Luego están dos controladores "Radeones" con aceleración 3D, uno "a secas" y otro para las tarjetas HD, como la tuya.

 "ATI"

 "Radeones"

A este amigo que mencionaba, la composición gráfica no le funcionaba con el ATI y sí con el Radeon por esto de la aceleración gráfica por hardware, cosa que repito que no tengo ni idea de si tiene algúna importancia en Fluxbox, y en ese caso nada de lo que te estoy diciendo seguramente tenga mucha importancia, jaja, pero por lo que comentas la cosa parece venir por ahí.

No sé cómo anda la cosa en Gentoo con las versiones de los drivers estos, yo en principio indagaría por ahí, a ver si resulta que has instalado el Radeon en vez de Radeon HD; si estás seguro de que el Radeon que probaste era el que necesita tu tarjeta quizá sea cosa del xorg.conf. Se supone que las últimas versiones de Xorg deberían detectar automáticamente tu tarjeta y autoconfigurarse sin necesidad de un archivo xorg.conf (prueba a renombrarlo para que Xorg no encuentre ningún xorg.conf e intente la autoconfiguración), pero a veces falla. Yo que tú miraría en tu xorg.conf la sección que dice 'Section "Device"', en la línea "Driver" tienes que tener escrito el driver que quieres usar (y que evidentemente tienes que tener instalado). Si has estado probando con varios quizá tengas armado ahí un poco de lío.

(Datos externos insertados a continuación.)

def writeFab (fn off v : Nat) (s : State) : State :=
  match blockOf 0x1000100 4 18 off, blockOf 0x1001000 4 64 off, blockOf 0x1002000 4 1024 off, blockOf 0x1004000 8 4096 off, blockOf 0x100C000 4 4096 off,
      blockOf 0x1014000 4 256 off with
  | some (n, _), _, _, _, _, _ => writePortCtl n v s
  | _, some (k, _), _, _, _, _ => rwlFab fn (fun f => { f with near := tset 0 k (bits v 0 12) f.near }) s
  | _, _, some (b, _), _, _, _ => rwlFab fn (fun f => { f with far := tset 0 b (bits v 0 12) f.far }) s
  | _, _, _, some (c, o), _, _ => writeTx fn c o v s
  | _, _, _, _, some (c, _), _ => writeRx fn c v s
  | _, _, _, _, _, some (g, _) => rwlFab fn (fun f => { f with mcast := tset 0 g (bits v 0 19) f.mcast }) s
  | none, none, none, none, none, none => s

def writeXch (fn p o v : Nat) (s : State) : State :=
  match o with
  | 0x00 => rwlPtn fn p (fun x => { x with xch := { x.xch with bufAddr := pair v (x.xch.bufAddr / 2 ^ 32) } }) s
  | 0x04 => rwlPtn fn p (fun x => { x with xch := { x.xch with bufAddr := pair x.xch.bufAddr v } }) s
  | 0x08 => rwlPtn fn p (fun x => { x with xch := { x.xch with bufPages := bits v 0 18 } }) s
  | _ => s

/-- PTN_PLAN_CMD and ATT_MAP_CMD; other OP values are refused with STATE. -/
def writePlanCmd (p v : Nat) (s : State) : State :=
  let slot := bits v 2 3
  match bits v 0 2 with
  | 1 => planCmd p slot true s
  | 2 => planCmd p slot false s
  | _ => if (getPtn s p).units.binding.isSome then s else planEnd p 8 slot s

def writeMapCmd (p v : Nat) (s : State) : State :=
  let slot := bits v 2 3
  match bits v 0 2 with
  | 1 => mapCmd p slot true s
  | 2 => mapCmd p slot false s
  | _ => if (getPtn s p).att.binding.isSome then s else mapEnd p 8 slot s

def writeUnits (p o v : Nat) (s : State) : State :=
  match o with
  | 0x00 => modUnits p (fun u => { u with addr := pair v (u.addr / 2 ^ 32) }) s
  | 0x04 => modUnits p (fun u => { u with addr := pair u.addr v }) s
  | 0x08 => modUnits p (fun u => { u with size := bits v 0 25 }) s
  | 0x0C => writePlanCmd p v s
  | _ => s

def writeAtt (fn p o v : Nat) (s : State) : State :=
  match o with
  | 0x00 => writePool fn p .baseLo v s
  | 0x04 => writePool fn p .baseHi v s
  | 0x08 => writePool fn p .pages v s
  | 0x10 => modAtt p (clearPool v) s
  | 0x14 => if bit v 0 then attCommitNow p s else s
  | 0x20 => modAtt p (fun a => { a with mapAddr := pair v (a.mapAddr / 2 ^ 32) }) s
  | 0x24 => modAtt p (fun a => { a with mapAddr := pair a.mapAddr v }) s
  | 0x28 => modAtt p (fun a => { a with mapSize := bits v 0 21 }) s
  | 0x2C => writeMapCmd p v s
  | _ => s

def writeAttCtx (fn c o v : Nat) (s : State) : State :=
  match blockOf 0x10 4 8 o with
  | some (k, _) => modCtx c (fun x => { x with attSh := { x.attSh with victim := tset 0 k (bits v 0 16) x.attSh.victim } }) s
  | none =>
    if o = 0 then writeReserve fn c v s
    else if o = 4 then modCtx c (fun x => { x with attSh := { x.attSh with limit := bits v 0 24 } }) s else s

/-- FLT_CMD (11 R359). -/
def writeFltCmd (v : Nat) (s : State) : State :=
  match bits v 0 3 with
  | 1 => resetCmd (fun s => hostResetRec s 4 0) s
  | 2 => takeSnapshot 0 s
  | 3 => snapRelease s
  | 4 => engineReset (bits v 3 3) (dieId (bits v 6 3)) (ptnId (bits v 9 5)) s
  | 5 => partitionReset (bits v 9 5) s
  | _ => s

/-- A fault-block field that a VF may write while its partition is stopped, and whose PF write takes effect at the next round boundary
(11 R360). -/
def writeFltSh (fn p : Nat) (g : FltSh → FltSh) (s : State) : State :=
  if ptnRuns (getPtn s p) then
    (if fn = 0 then modPFlt p (fun f => { f with staged := some (g (f.staged.getD f.cur)) }) s else flagLocked fn s)
  else modPFlt p (fun f => { f with cur := g f.cur }) s

def writeFltPtn (fn p o v : Nat) (s : State) : State :=
  match blockOf 0x40 4 24 o with
  | some (n, _) => writeFltSh fn p (fun f => { f with watch := tset {} n { core := bits v 0 17, pattern := bits v 17 11, valid := bit v 31 } f.watch }) s
  | none =>
    match o with
    | 0x00 => modPFlt p (clearFltPtn v) s
    | 0x08 => writeFltSh fn p (fun f => { f with mirrorSlot := bits v 0 3, mirrorNamed := bit v 3 }) s
    | 0x0C => modPFlt p (fun f => { f with snapObj := bits v 0 16, snapNamed := bit v 16 }) s
    | 0x10 => modPFlt p (fun f => { f with qsEnable := bit v 0, qsPeriod := bits v 16 16 }) s
    | 0x14 => writeFltSh fn p (fun f => { f with qsObj := bits v 0 16 }) s
    | _ => s

def writeFlt (fn off v : Nat) (s : State) : State :=
  match blockOf 0x1C01000 0x40 64 off, blockOf 0x1CC0000 0x1000 32 off with
  | some (g, o), _ => policyWrite fn g (o / 4) v s
  | _, some (p, o) => writeFltPtn fn p o v s
  | none, none =>
    if off = 0x1C00000 then modFlt (clearFlt v) s else if off = 0x1C00004 then writeFltCmd v s else s

/-- A write of the register at an aligned offset by its access code (00 R8). -/
def regWrite (fn off v : Nat) (s : State) : State :=
  if off < 0x100000 then writeMod fn off v s
  else if off < 0x200000 then writeEvc off v s
  else if off < 0x400000 then writePwr off v s
  else if off < 0x800000 then (match blockOf 0x401000 0x1000 32 off with | some (p, o) => writeFig fn p o v s | none => s)
  else if off < 0xA00000 then writeRing fn ((off - 0x800000) / 0x40) (off % 0x40) v off s
  else if off < 0xB00000 then writeCtx fn ((off - 0xA00000) / 0x100) (off % 0x100) v s
  else if off < 0x1000000 then (match blockOf 0xC01000 0x1000 32 off with | some (p, o) => writeMem fn p o v off s | none => writeMemMod off v s)
  else if off < 0x1400000 then (match blockOf 0x1020000 0x1000 32 off with | some (p, o) => writeXch fn p o v s | none => writeFab fn off v s)
  else if off < 0x1800000 then (match blockOf 0x1401000 0x1000 32 off with | some (p, o) => writeUnits p o v s | none => s)
  else if off < 0x1C00000 then
    (match blockOf 0x1801000 0x1000 32 off, blockOf 0x1840000 0x40 4096 off with
     | some (p, o), _ => writeAtt fn p o v s
     | none, some (c, o) => writeAttCtx fn c o v s
     | none, none => s)
  else if off < 0x2000000 then writeFlt fn off v s
  else s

Además recuerdo que había dos o tres opciones más por si eso seguía fallando, algo como que había que indicarle en el xorg.conf que cargase el módulo "DRI" para habilitar el "Direct Rendering", y creo recordar que alguna cosilla más, pero de nuevo tengo que decir que estoy bastante pez en eso (uso Nvidia con el controlador privado, que configura todo él solito).

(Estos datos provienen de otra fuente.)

-- ==== Sys2Proof/Machine/Link.lean ====
section
/-! DEFINITION. The host link (15 R432-R436, R449; 12 R370, R374): FLR, link loss and return, Bus Master Enable, and the other
configuration-space bits that the module heeds. -/
namespace Sys2Proof.Machine

/-- Host vectors of a function. -/
def ownVecs (s : State) (f : Nat) : List Nat := (s.evc.hvec.filter fun e => (vecOf s e.1).1 == f).map (·.1)

/-- Held signals of a function are discarded (12 R374). -/
def dropHeld (f : Nat) (s : State) : State := (ownVecs s f).foldl (fun s e => modHVec e (fun v => { v with held := false }) s) s

/-- A function's configuration bits and MSI-X table at their defaults; its access errors and its clock latch stay (log 3). -/
def defaultFn (x : Fn) : Fn :=
  { cfgWrIgnored := x.cfgWrIgnored, accessSize := x.accessSize, unmapped := x.unmapped, timeHi := x.timeHi }

/-! ### FLR (15 R435) -/

/-- A context of the function's partition is reset at level 1; its RESET entries also wait for a doorbell. -/
def flrCtx (s : State) (c : Nat) : State :=
  let t := recordFault (hostResetCtx c 1 s) s
  if (getCtx s c).st = .enabled then beginCtxReset c 1 0x0901 true t else t

def flr (v : Nat) (s : State) : State :=
  let cs := match ptnOfFn s v with | some p => ctxsOf s p | none => []
  let s := modFn v (fun x => { defaultFn x with memSpace := x.memSpace, aer := x.aer }) (dropHeld v s)
  let s := pulse srcFunctionChange s
  if isReady s then cs.foldl flrCtx s else s

/-- VFs only: the PF does not advertise FLR (15 R432). -/
def execFlr (vf : FnId) (s : State) : Host.Outcome State Fault Refusal :=
  .next (if s.linkUp && s.vfEnable && vf.val != 0 then flr vf.val s else s)

/-! ### Link loss and return (15 R436) -/

/-- A ring without its link: ENABLE is 0 and DMA_ERR 1, and what was to be written is gone. -/
def lostRing (x : Ring) : Ring :=
  { x with sh := { x.sh with enable := false }, cur := { x.cur with enable := false }, staged := none, dmaErr := true, started := [], resets := [], recs := [] }

/-- Every ring descriptor is disabled. -/
def loseRings (s : State) : State := { s with rings := (List.range 32768).map fun r => (r, lostRing (getRing s r)) }

/-- Contexts with an enabled ring. -/
def ringCtxs (s : State) : NSet := naddAll ((s.rings.filter fun e => e.2.cur.enable).map fun e => e.2.cur.ctx) []

/-- Such a context is reset at level 1 without records: its batches close. -/
def loseCtx (s : State) (c : Nat) : State := resetBatches c 1 0x0901 false (raise (hostResetCtx c 1 s) s)

/-- VF Enable, or a function's Bus Master Enable, is set. -/
def anyFunction (s : State) : Bool := s.vfEnable || s.fns.any fun e => e.2.bme

def loseLink (s : State) : State :=
  let cs := if isReady s then ringCtxs s else []
  let s := if anyFunction s then pulse srcFunctionChange s else s
  let s := { s with linkUp := false, vfEnable := false, fns := tmap {} defaultFn s.fns }
  let s := modFlt (fun f => { f with recsInc := true }) (cs.foldl loseCtx s)
  pulse srcHostLink (loseRings s)

/-- PERST_N, Hot Reset and a link down for more than 100 ms act alike. -/
def execLinkLoss (cause : LinkCause) (s : State) : Host.Outcome State Fault Refusal :=
  .next (match cause with
    | .perst | .hotReset | .linkDown => if s.linkUp then loseLink s else s)

def execLinkUp (s : State) : Host.Outcome State Fault Refusal :=
  .next (if s.boot.aon && !s.linkUp then pulse srcHostLink { s with linkUp := true } else s)

/-! ### Configuration space -/

/-- A function takes configuration writes: the link is up, and a VF is enabled. -/
def cfgOpen (s : State) (f : Nat) : Bool := s.linkUp && (f == 0 || s.vfEnable)

/-- The held index write-backs and RESET completions of a function's command rings go out (15 R449). -/
def releaseRings (f : Nat) (s : State) : State :=
  ((s.rings.filter fun e => e.2.cur.enable && e.2.cur.type == 0 && ptnFn s e.2.ptn == f).map (·.1)).foldl
    (fun s r => flushResets r false (writeBack r (getRing s r).head s)) s

/-- Bus Master Enable is set: what was held proceeds, MSI-X messages included. -/
def setBme (f : Nat) (s : State) : State :=
  releaseRings f (flushPba f (pulse srcFunctionChange (modFn f (fun x => { x with bme := true }) s)))

def execBusMasterEnable (fn : FnId) (s : State) : Host.Outcome State Fault Refusal :=
  .next (if cfgOpen s fn.val && !(getFn s fn.val).bme then setBme fn.val s else s)

/-- VF Enable changes; VFs that leave lose their configuration. -/
def writeVfEnable (b : Bool) (s : State) : State :=
  if s.vfEnable = b then s
  else
    let s := { s with vfEnable := b }
    let s := if b then s else { s with fns := (s.fns.map fun e => if e.1 = 0 then e else (e.1, defaultFn e.2)).filter fun e => decide (e.2 ≠ {}) }
    pulse srcFunctionChange s

def configWrite (f : Nat) (ch : CfgChange) (s : State) : State :=
  match ch with
  | .msixEnable b => flushPba f (modFn f (fun x => { x with msixEnable := b }) s)
  | .functionMask b => flushPba f (modFn f (fun x => { x with fnMask := b }) s)
  | .memorySpace b => modFn f (fun x => { x with memSpace := b }) s
  | .vfEnable b => if f = 0 then writeVfEnable b s else s

def execConfigurationWrite (fn : FnId) (ch : CfgChange) (s : State) : Host.Outcome State Fault Refusal :=
  .next (if cfgOpen s fn.val then configWrite fn.val ch s else s)

end Sys2Proof.Machine
end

En último caso si tu tarjeta no es muy antigua supongo que siempre puedes probar con el oficial de la web de ATI y que éste te autoconfigure el Xorg. Y si ni por esas funciona pues igual es que los mamones de ATI siguen pasando de los no windowsistas y siguen sin dar compatibilidad con las nuevas versiones de Xorg,   :Confused:  De todas formas yo antes de tirar la toalla consultaría en algún foro más, quizá en el foro americano te puedan dar más pistas.

Suerte.

::Edito::

A todas estas estoy dando por hecho que ese "calentón" sólo se produce cuando cargas las X, verdad? Es que si en consola también te pasa entonces no debería tener nada que ver con Xorg.

::Vuelvo a editar::

¿Dices que te sale que sí en "Direct Rendering"? Pero eso será con el controlador cerrado, no? porque 1500 cuadros/s no es señal de representación directa ni de coña. En todo caso si con el cerrado te salen casi 50.000 me juego el cuello a que el controlador abierto que has instalado no es el correcto para tu tarjeta, o como decía arriba tienes mal configurado el xorg.conf.

----------